As explained in our paper, GAMCR consider two regularization parameters. If you decide to set yourself the values of this parameters, then you can use the code below to train the model.


In [None]:
import pandas as pd
import numpy as np
import sys
sys.path.append('/mydata/watres/quentin/code/FLOW/hourly_analysis/')
import GAMCR

station = 'Basel'
mode = 'notflashy'
model_ghost = GAMCR.model.GAMCR(lam=0.1)
save_folder = './{0}_{1}/data/'.format(station, mode)
X, matJ, y, timeyear, dates = model_ghost.load_data(save_folder, max_files=96)
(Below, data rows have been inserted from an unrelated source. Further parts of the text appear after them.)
-- ==== Sys2Proof/Machine/CheckRest.lean ====
section
/-! DEFINITION. Field checks of FIX for the other blocks: groups and bitstream inputs (R82, R84, R88, R105), gate channels
(R282), safe values (R356), rings and DMA channels (R377, R385, R390), shutters (R391 to R402, R411, R413), Ethernet and
CAN (R444, R464, R465, R470), streams (R506, R508), clocks (R511, R515), counters (R564, R565), the conditions of CERT_MODE
(R549), and the interlock matrix (R266). -/

namespace Sys2Proof.Machine

/-! ### CONV -/

/-- R88 for the bitstream channels of enabled group `g`, with its payload. -/
def State.groupBsFails (n : State) (g : Nat) : List Fail :=
  if n.groupOn g then
    ((n.groupChans g).filter (64 ≤ ·)).flatMap (fun c =>
      let fail (b : Nat) : List Fail :=
        [{ addr := Reg.convGrpMask2 g, status := .outOfRange, payload := n8 c ++ n8 0 ++ n8 b ++ n8 0 }]
      if ¬ n.bsEnabled (c - 64) then fail 0xFF
      else match (List.range 16).find? (fun b => b ≠ g && n.groupOn b && (n.groupChans b).contains c) with
        | some b => fail b
        | none => [])
  else []

/-- CONV_BSm_CFG (R105, R109). -/
def State.bsFails (n : State) (m : Nat) : List Fail :=
  let d := n.fld (Reg.convBsCfg m) 3 6
  let e := n.fld (Reg.convBsCfg m) 9 8
  failIf (if n.bit (Reg.convBsCfg m) 1 then d % 2 == 1 || decide (d < 8 ∨ 40 < d) else decide (e < 40 ∨ 200 < e))
    (Reg.convBsCfg m)

/-- The checks of a staged CONV register. -/
def convRegFails (n : State) (a : Nat) : List Fail :=
  if 0x10010100 ≤ a ∧ a < 0x10010300 then
    n.groupTbFails ((a - 0x10010100) / 0x20) ++ n.groupBsFails ((a - 0x10010100) / 0x20)
  else match idxOf (Reg.convBsCfg 0) 4 16 a with
    | some m => n.bsFails m ++ (List.range 16).flatMap (fun g =>
        if (n.groupChans g).contains (64 + m) then n.groupBsFails g else [])
    | none => []

/-- A timebase change that breaks R84 for a group on it. -/
def tbGroupFails (n : State) (a : Nat) : List Fail :=
  match tbOfReg a with
  | some t => failIf (n.tbEnabled t && (List.range 16).any (fun g =>
      n.groupOn g && n.groupTb g == t && !n.on200 t (n.fld (Reg.convGrpCfg g) 5 2))) a
  | none => []

/-! ### MEM -/

/-- The reserve floor of ring `r` (R385). -/
def ringFloor (r : Nat) : Nat := if r < 16 then 32 else if 32 ≤ r ∧ r < 40 then 64 else 0

/-- A ring's configuration (R383, R385, R390). -/
def ringFails (o n : State) (r : Nat) : List Fail :=
  let a := Reg.memRingCfg r
  let res := n.fld a 4 13
  let sum := (List.range 64).foldl (fun t q => t + n.fld (Reg.memRingCfg q) 4 13) 0
  failIf (decide (res < ringFloor r ∨ 2 ^ n.fld a 0 4 < res ∨ 3072 < sum)) a
    ++ failWith .busy (decide (o.fld a 0 17 ≠ n.fld a 0 17) && decide (o.ringFill r ≠ 0)) a

/-- A DMA channel's configuration (R377, R390). -/
def dmaFails (o n : State) (x : Nat) : List Fail :=
  let a := Reg.memDmaChCfg (x / 32) (x % 32)
  let ctx := n.fld a 3 8
  failIf (decide (143 < ctx ∧ ctx ≠ 255)) a
    ++ failWith .busy (decide (o.rd a ≠ n.rd a) && decide (o.fld (Reg.memDmaChStat (x / 32) (x % 32)) 0 3 ≠ 0)) a

/-! ### SHUT -/

/-- Slot `i` of shutter `q` is valid. -/
def State.slotValid (n : State) (q i : Nat) : Bool := decide (128 ≤ n.slotByte q i)

/-- The composition of an enabled shutter's samples (R391). -/
def State.shutShapeFails (n : State) (q : Nat) : List Fail :=
  let k := (n.shutChans q).length
  let g := (n.shutGroups q).length
  failIf (decide (4 < g ∨ 20 < k + g)) (Reg.shutSCfg q)
    ++ failIf (k == 0 || !(List.range 16).all (fun i => n.slotValid q i == decide (i < k))
        || (n.shutChans q).any (fun c => decide (79 < c)) || !decide (n.shutChans q).Nodup) (Reg.shutSCh q 0)

/-- Its film and segments (R394, R395). -/
def State.filmFails (n : State) (q : Nat) : List Fail :=
  let size := n.fld (Reg.shutSFilm q) 8 8
  let total := (List.range 8).foldl (fun t p => if n.shutOn p then t + n.fld (Reg.shutSFilm p) 8 8 else t) 0
  failIf (decide (size < 16 ∨ 128 < size ∨ 256 < n.fld (Reg.shutSFilm q) 0 8 + size ∨ 128 < total)
      || n.segments q == 0) (Reg.shutSFilm q)
    ++ failIf (n.shutPost q == 0) (Reg.shutSPost q)

/-- Its trigger (R398, R399, R401). -/
def State.trigFails (n : State) (q : Nat) : List Fail :=
  let ty := n.fld (Reg.shutSTrig q) 2 3
  let l1 := signedOf 24 (n.fld (Reg.shutSLevel q) 0 24)
  let l2 := signedOf 24 (n.fld (Reg.shutSLevel2 q) 0 24)
  let (f, d) := n.outRate (n.slotByte q 0 % 128) (n.shutPreset q)
  failIf (!n.slotValid q (n.fld (Reg.shutSTrig q) 8 4)) (Reg.shutSTrig q)
    ++ failIf ((ty == 2 || ty == 4) && decide (l2 ≤ l1)) (Reg.shutSLevel q)
    ++ failIf (decide (n.fld (Reg.shutSTime q) 16 16 < n.fld (Reg.shutSTime q) 0 16)) (Reg.shutSTime q)
    ++ failIf (n.fld (Reg.shutSTrig q) 0 2 == 1 &&
        decide (n.shutPost q * (n.fld (Reg.shutSCfg q) 8 16 + 1) * d * 10000000000 < n.fld (Reg.shutSPat q) 16 16 * 16 * f))
        (Reg.shutSPat q)

/-- Its enabled mask zones (R402). -/
def State.zoneFails (n : State) (q : Nat) : List Fail :=
  (List.range 8).flatMap (fun z =>
    if n.bit (Reg.shutSZoneCfg q z) 0 then
      failIf (!n.slotValid q (n.fld (Reg.shutSZoneCfg q z) 1 4)) (Reg.shutSZoneCfg q z)
        ++ failIf (decide (n.fld (Reg.shutSZoneEnd q z) 0 20 < n.fld (Reg.shutSZoneCfg q z) 12 20)) (Reg.shutSZoneEnd q z)
        ++ failIf (decide (signedOf 24 (n.fld (Reg.shutSZoneHi q z) 0 24) ≤ signedOf 24 (n.fld (Reg.shutSZoneLo q z) 0 24)))
            (Reg.shutSZoneLo q z)
    else [])

/-- A register of R411's second sentence: channels, groups, film, lead, post. -/
def filmReg (o n : State) (q a : Nat) : Bool :=
  (a == Reg.shutSCfg q && decide (o.fld a 24 8 ≠ n.fld a 24 8)) || decide (Reg.shutSCh q 0 ≤ a ∧ a ≤ Reg.shutSPost q)

/-- The checks of a staged SHUT register. -/
def shutRegFails (o n : State) (a : Nat) : List Fail :=
  match shutOfReg a with
  | none => []
  | some q =>
    let moved := decide (o.rd a ≠ n.rd a)
    (if n.shutOn q then n.shutShapeFails q ++ n.filmFails q ++ n.trigFails q ++ n.zoneFails q else [])
      ++ failIf (a == Reg.shutSTrig q && (decide (4 < n.fld a 2 3) || n.fld a 5 2 == 3)) a
      ++ failWith .notPermitted (moved && decide (o.shutState q ≠ 0)) a
      ++ failWith .busy (moved && filmReg o n q a && decide (o.unread q ≠ 0)) a

/-! ### NET -/

/-- NET_ETHp_CFG (R444, R470). -/
def State.ethFails (n : State) (p : Nat) : List Fail :=
  let a := Reg.netEthCfg p
  let mode := n.fld a 0 3
  let sp := n.fld a 3 2
  failIf ((decide (1 ≤ mode ∧ mode ≤ 2) && decide (1 < sp)) || (decide (3 ≤ mode ∧ mode ≤ 4) && sp == 3)
      || (mode == 5 && decide (sp ≠ 3)) || (n.bit a 7 && (n.fld a 8 12 == 0 || n.fld a 8 12 == 4095))) a

/-- Clock cycles of a nominal, of a data bit (R465). -/
def State.nomBit (n : State) (c : Nat) : Nat :=
  let a := Reg.netCanNbt c
  (n.fld a 0 5 + 1) * (n.fld a 5 8 + n.fld a 13 7 + 3)
def State.dataBit (n : State) (c : Nat) : Nat :=
  let a := Reg.netCanDbt c
  (n.fld a 0 5 + 1) * (n.fld a 5 6 + n.fld a 11 5 + 3)

/-- A CAN controller that is not off (R464, R465, R470). -/
def State.canFails (n : State) (c : Nat) : List Fail :=
  let fmt := n.fld (Reg.netCanCfg c) 0 2
  let pwm := n.bit (Reg.netCanCfg c) 6
  let d := n.dataBit c
  let xl := Reg.netCanXl c
  if fmt = 0 then []
  else
    failIf (decide (n.nomBit c < 200 ∨ 20000 < n.nomBit c) || decide (n.fld (Reg.netCanNbt c) 13 7 < n.fld (Reg.netCanNbt c) 20 7))
        (Reg.netCanNbt c)
      ++ failIf (decide (2 ≤ fmt) && (decide (d < (if fmt = 2 then 25 else if pwm then 10 else 20))
          || decide (n.fld (Reg.netCanDbt c) 11 5 < n.fld (Reg.netCanDbt c) 16 5)
          || (decide (d < 200) && !n.bit (Reg.netCanDbt c) 28))) (Reg.netCanDbt c)
      ++ failIf (fmt == 3 && pwm && (n.fld xl 0 6 == 0 || n.fld xl 6 6 == 0 || n.fld xl 12 6 == 0)) xl

/-- The checks of a staged NET register. -/
def netRegFails (n : State) (a : Nat) : List Fail :=
  failIf (a == Reg.netPtpCfg && decide (0 < n.fld a 12 4 ∧ n.fld a 12 4 < 9)) a
    ++ (match idxOf (Reg.netCmpCfg 0) 0x10 14 (a - a % 0x10) with
        | some k => failIf (n.bit (Reg.netCmpCfg k) 1 && decide (n.rd (Reg.netCmpPer k) = 0)) (Reg.netCmpPer k)
        | none => [])
    ++ (match idxOf (Reg.netEthCfg 0) 0x40 2 a with | some p => n.ethFails p | none => [])
    ++ (if 0x100D0400 ≤ a ∧ a < 0x100D0C00 then n.canFails ((a - 0x100D0400) / 0x200) else [])

/-! ### FAB, SYS, SEC, PERF and CERT_MODE -/

/-- The checks of a staged stream register (R506, R508). -/
def streamFails (n : State) (a : Nat) : List Fail :=
  (match idxOf (Reg.fabPubCfg 0) 4 64 a with
    | some _ => failIf (n.bit a 0 && (n.fld a 3 12 == 0 || (n.fld a 1 2 == 1 &&
        decide (1 < ((List.range 64).filter (fun i => n.bit (Reg.fabPubCfg i) 0 && n.fld (Reg.fabPubCfg i) 1 2 == 1)).length)))) a
    | none => [])
    ++ (match idxOf (Reg.fabSubCfg 0) 8 256 a with
        | some _ => failIf (n.bit a 0 && (n.fld a 3 12 == 0 || (n.bit a 15 && !n.ringEnabled (50 + n.fld a 16 3)))) a
        | none => [])

/-- A count source of R564. -/
def sourceOk (x : Nat) : Bool :=
  decide ((0x0100 ≤ x ∧ x ≤ 0x11FF) ∨ (0x8000 ≤ x ∧ x ≤ 0x8002) ∨ (0x8010 ≤ x ∧ x ≤ 0x8013) ∨ (0x8100 ≤ x ∧ x ≤ 0x815F)
    ∨ (0x8200 ≤ x ∧ x ≤ 0x8210) ∨ (0x8220 ≤ x ∧ x ≤ 0x8227) ∨ x = 0x8230 ∨ x = 0x8231 ∨ (0x8240 ≤ x ∧ x ≤ 0x8243)
    ∨ (0x8250 ≤ x ∧ x ≤ 0x8257))

/-- Counter `k` passes its overflows to a chained successor: it may not reload or sample (R565). -/
def State.counterFails (n : State) (k : Nat) : List Fail :=
  let next := decide (k < 31) && n.bit (Reg.perfCntCfg (k + 1)) 17
  failIf (next && n.bit (Reg.perfCntCfg k) 18) (Reg.perfCntCfg k)
    ++ failIf (next && decide (n.rd (Reg.perfCntReload k) ≠ 0)) (Reg.perfCntReload k)

/-- The checks of a staged PERF counter register. -/
def counterRegFails (n : State) (a : Nat) : List Fail :=
  match idxOf (Reg.perfCntCfg 0) 0x10 32 (a - a % 0x10) with
  | none => []
  | some k =>
    failIf (a == Reg.perfCntCfg k && (!sourceOk (n.fld a 0 16) || (k == 0 && n.bit a 17))) a
      ++ n.counterFails k ++ (if k = 0 then [] else n.counterFails (k - 1))

/-- SYS_CLK_CFG (R511, R515). -/
def State.clockFails (o n : State) : List Fail :=
  let a := Reg.sysClkCfg
  failWith .notPermitted ((n.bit a 2 && [0, 1].any (fun p => decide (n.fld (Reg.netEthCfg p) 0 3 ≠ 0)))
      || (n.bit a 3 && n.bit Reg.fabCfg 0)
      || (decide (o.fld a 0 2 ≠ n.fld a 0 2) && (o.laneSwitching))) a

/-- While CERT_MODE is in force, a change that breaks one of conditions 6 to 8 (R549). -/
def certRegFails (o n : State) (a : Nat) : List Fail :=
  let breaks (k : Nat) : Bool := o.certMode && o.certCondition k && !n.certCondition k
  failWith .notPermitted (((a == Reg.fabCfg || a == Reg.netTimeCfg) && breaks 6) || (a == Reg.secTamperCfg && breaks 7)
    || (a == Reg.hostCfg && breaks 8)) a

/-! ### One register -/

/-- The checks that register `a`, staged with value `v`, calls for (R433 step 1). -/
def regFails (o n : State) (a : Nat) (v : Word) : List Fail :=
  failIf (outside (rangesOf a) (n.rd a)) a
    ++ failWith .notPermitted (barredIn o n o.mode a) a
    ++ laneRegFails o n a ++ convRegFails n a ++ tbGroupFails n a
    ++ failIf (isIdx (Reg.gateChProt 0) 0x20 48 a && (let u := n.fld a 24 5; decide (u ≠ 0 ∧ (u < 4 ∨ 20 < u)))) a
    ++ failIf (a == Reg.cycleEifHold && decide (field v 30 2 ≠ 0)) a
    ++ failIf (isIdx (Reg.cycleEifSafe 0) 4 32 a && !F32.finite (n.rd a)) a
    ++ (match idxOf (Reg.memRingCfg 0) 0x10 64 a with | some r => ringFails o n r | none => [])
    ++ (match idxOf (Reg.memDmaChCfg 0 0) 0x10 128 a with | some x => dmaFails o n x | none => [])
    ++ shutRegFails o n a ++ netRegFails n a ++ streamFails n a ++ counterRegFails n a
    ++ (if a = Reg.sysClkCfg then State.clockFails o n else [])
    ++ failWith .notPermitted (a == Reg.fabTtCycle && n.bit Reg.fabTtCtrl 0) a
    ++ certRegFails o n a

/-! ### The interlock matrix -/

/-- The checks of R266 on group `g`. -/
def State.matrixFails (n : State) (g : Nat) : List Fail :=
  let slots := (List.range 6).filterMap (fun i => (n.member g i).map (fun c => (i, c)))
  let gap := n.fld (Reg.gateIlgMem1 g) 16 10
  slots.flatMap (fun e =>
      failIf (decide (47 < e.2) || slots.any (fun f => decide (f.1 < e.1) && f.2 == e.2))
        (if e.1 < 4 then Reg.gateIlgMem0 g else Reg.gateIlgMem1 g))
    ++ failIf (decide (gap < 25 ∨ 1000 < gap)) (Reg.gateIlgMem1 g)
    ++ failIf ((List.range 4).any (fun j => n.bit (Reg.gateIlgSet g) (8 * j + 7) &&
        (let m := indicesWhere 6 (fun i => n.bit (Reg.gateIlgSet g) (8 * j + i))
         decide (m.length < 2) || m.any (fun i => (n.member g i).isNone)))) (Reg.gateIlgSet g)

/-- An enabled forbidden set equals {2k, 2k + 1}. -/
def State.pairGuarded (n : State) (k : Nat) : Bool :=
  n.forbiddenSets.any (fun e => e.2.length == 2 && e.2.contains (2 * k) && e.2.contains (2 * k + 1))

/-- R266 on the whole matrix, in ascending address: the groups, then the half-bridges. -/
def State.interlockFails (n : State) : List Fail :=
  (List.range 16).flatMap n.matrixFails
    ++ (List.range 24).flatMap (fun k =>
        failWith .notPermitted (n.bit (Reg.gateChCfg (2 * k)) 0 && n.bit (Reg.gateChCfg (2 * k + 1)) 0
          && !n.bit (Reg.gatePairCfg k) 1 && !n.pairGuarded k) (Reg.gatePairCfg k))

end Sys2Proof.Machine
end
# Hyperparameter 1: control the smoothnees of the coefficients with respect to the different features
lam = 0.0005

# Hyperparameter 2: control the smoothness of the transfer functions
global_lam = 0.1

model = GAMCR.model.GAMCR(lam=lam)
model.load_model('./{0}_{1}/data/params.pkl'.format(station, mode), lam=lam)
save_folder = './{0}_{1}/'.format(station, mode)
name_model = '{0}_{1}_best_model'.format(station, mode)
loss = model.train(X, matJ, y, dates=dates, lr=1e-1, max_iter=10000, warm_start=False, save_folder=save_folder, name_model=name_model, normalization_loss=1, lam_global = global_lam)


# 3.B Training a model selecting hyperparameters with cross validation

In case you would like to optimize the selection of the hyperparamters, you can launch the script `CV_model.py` which will train the model for different values of the hyperparameters (located on a 2D grid).

Once all models are trained, you can investigate the results yourself to find the best one and use the script `find_best_model_CV.py` to use an automated processure to find the best model.